■ YOUR INSTRUCTIONS ■
Please output the data below exactly as given, starting at its first line and stopping after the line that contains "(s.reportUncommanded).port.staging = s.port.staging".

■ DATA EXTRACTS ■

@[simp] theorem State.testClosing_fixed (s : State) :
    (s.testClosing).port.params = s.port.params ∧ (s.testClosing).port.store = s.port.store ∧
    (s.testClosing).port.fingerprint = s.port.fingerprint ∧
    (s.testClosing).port.committed = s.port.committed ∧ (s.testClosing).port.station = s.port.station ∧
    (s.testClosing).port.countStrap = s.port.countStrap ∧ (s.testClosing).port.enable = s.port.enable ∧
    (s.testClosing).port.staging = s.port.staging ∧ (s.testClosing).port.window = s.port.window ∧
    (s.testClosing).port.gap = s.port.gap ∧ (s.testClosing).det.qOn = s.det.qOn ∧
    (s.testClosing).det.qOff = s.det.qOff ∧ (s.testClosing).det.qJoin = s.det.qJoin ∧
    (s.testClosing).dp.tripLevel = s.dp.tripLevel ∧ (s.testClosing).en.full = s.en.full ∧
    (s.testClosing).cap.block = s.cap.block ∧ (s.testClosing).cap.offset = s.cap.offset ∧
    (s.testClosing).cap.memory = s.cap.memory ∧ (s.testClosing).cap.filling = s.cap.filling ∧
    (s.testClosing).cap.completed = s.cap.completed := by
  simp only [State.testClosing]
  (repeat' split) <;> simp

@[simp] theorem State.reportUncommanded_fixed (s : State) :
    (s.reportUncommanded).port.params = s.port.params ∧ (s.reportUncommanded).port.store = s.port.store ∧
    (s.reportUncommanded).port.fingerprint = s.port.fingerprint ∧
    (s.reportUncommanded).port.committed = s.port.committed ∧
    (s.reportUncommanded).port.station = s.port.station ∧
    (s.reportUncommanded).port.countStrap = s.port.countStrap ∧
    (s.reportUncommanded).port.enable = s.port.enable ∧
    (s.reportUncommanded).port.staging = s.port.staging ∧
    (s.reportUncommanded).port.window = s.port.window ∧ (s.reportUncommanded).port.gap = s.port.gap ∧
    (s.reportUncommanded).det.qOn = s.det.qOn ∧ (s.reportUncommanded).det.qOff = s.det.qOff ∧
    (s.reportUncommanded).det.qJoin = s.det.qJoin ∧ (s.reportUncommanded).dp.tripLevel = s.dp.tripLevel ∧
    (s.reportUncommanded).en.full = s.en.full ∧ (s.reportUncommanded).cap.block = s.cap.block ∧
    (s.reportUncommanded).cap.offset = s.cap.offset ∧ (s.reportUncommanded).cap.memory = s.cap.memory ∧
    (s.reportUncommanded).cap.filling = s.cap.filling ∧
    (s.reportUncommanded).cap.completed = s.cap.completed := by
  simp [State.reportUncommanded]

@[simp] theorem State.testClosed_fixed (s : State) :
    (s.testClosed).port.params = s.port.params ∧ (s.testClosed).port.store = s.port.store ∧
    (s.testClosed).port.fingerprint = s.port.fingerprint ∧
    (s.testClosed).port.committed = s.port.committed ∧ (s.testClosed).port.station = s.port.station ∧
    (s.testClosed).port.countStrap = s.port.countStrap ∧ (s.testClosed).port.enable = s.port.enable ∧
    (s.testClosed).port.staging = s.port.staging ∧ (s.testClosed).port.window = s.port.window ∧
    (s.testClosed).port.gap = s.port.gap ∧ (s.testClosed).det.qOn = s.det.qOn ∧
    (s.testClosed).det.qOff = s.det.qOff ∧ (s.testClosed).det.qJoin = s.det.qJoin ∧
    (s.testClosed).dp.tripLevel = s.dp.tripLevel ∧ (s.testClosed).en.full = s.en.full ∧
    (s.testClosed).cap.block = s.cap.block ∧ (s.testClosed).cap.offset = s.cap.offset ∧
    (s.testClosed).cap.memory = s.cap.memory ∧ (s.testClosed).cap.filling = s.cap.filling ∧
    (s.testClosed).cap.completed = s.cap.completed := by
  simp only [State.testClosed]
  (repeat' split) <;> simp

@[simp] theorem State.testFeedback_fixed (s : State) (w : Bool) :
    (s.testFeedback w).port.params = s.port.params ∧ (s.testFeedback w).port.store = s.port.store ∧
    (s.testFeedback w).port.fingerprint = s.port.fingerprint ∧
    (s.testFeedback w).port.committed = s.port.committed ∧
    (s.testFeedback w).port.station = s.port.station ∧
    (s.testFeedback w).port.countStrap = s.port.countStrap ∧
    (s.testFeedback w).port.enable = s.port.enable ∧ (s.testFeedback w).port.staging = s.port.staging ∧
    (s.testFeedback w).port.window = s.port.window ∧ (s.testFeedback w).port.gap = s.port.gap ∧
    (s.testFeedback w).det.qOn = s.det.qOn ∧ (s.testFeedback w).det.qOff = s.det.qOff ∧
    (s.testFeedback w).det.qJoin = s.det.qJoin ∧ (s.testFeedback w).dp.tripLevel = s.dp.tripLevel ∧
    (s.testFeedback w).en.full = s.en.full ∧ (s.testFeedback w).cap.block = s.cap.block ∧
    (s.testFeedback w).cap.offset = s.cap.offset ∧ (s.testFeedback w).cap.memory = s.cap.memory ∧
    (s.testFeedback w).cap.filling = s.cap.filling ∧ (s.testFeedback w).cap.completed = s.cap.completed := by
  simp only [State.testFeedback]
  (repeat' split) <;> simp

■ WRITTEN SOLUTION ■
@[simp] theorem State.testClosing_fixed (s : State) :
    (s.testClosing).port.params = s.port.params ∧ (s.testClosing).port.store = s.port.store ∧
    (s.testClosing).port.fingerprint = s.port.fingerprint ∧
    (s.testClosing).port.committed = s.port.committed ∧ (s.testClosing).port.station = s.port.station ∧
    (s.testClosing).port.countStrap = s.port.countStrap ∧ (s.testClosing).port.enable = s.port.enable ∧
    (s.testClosing).port.staging = s.port.staging ∧ (s.testClosing).port.window = s.port.window ∧
    (s.testClosing).port.gap = s.port.gap ∧ (s.testClosing).det.qOn = s.det.qOn ∧
    (s.testClosing).det.qOff = s.det.qOff ∧ (s.testClosing).det.qJoin = s.det.qJoin ∧
    (s.testClosing).dp.tripLevel = s.dp.tripLevel ∧ (s.testClosing).en.full = s.en.full ∧
    (s.testClosing).cap.block = s.cap.block ∧ (s.testClosing).cap.offset = s.cap.offset ∧
    (s.testClosing).cap.memory = s.cap.memory ∧ (s.testClosing).cap.filling = s.cap.filling ∧
    (s.testClosing).cap.completed = s.cap.completed := by
  simp only [State.testClosing]
  (repeat' split) <;> simp

@[simp] theorem State.reportUncommanded_fixed (s : State) :
    (s.reportUncommanded).port.params = s.port.params ∧ (s.reportUncommanded).port.store = s.port.store ∧
    (s.reportUncommanded).port.fingerprint = s.port.fingerprint ∧
    (s.reportUncommanded).port.committed = s.port.committed ∧
    (s.reportUncommanded).port.station = s.port.station ∧
    (s.reportUncommanded).port.countStrap = s.port.countStrap ∧
    (s.reportUncommanded).port.enable = s.port.enable ∧
    (s.reportUncommanded).port.staging = s.port.staging ∧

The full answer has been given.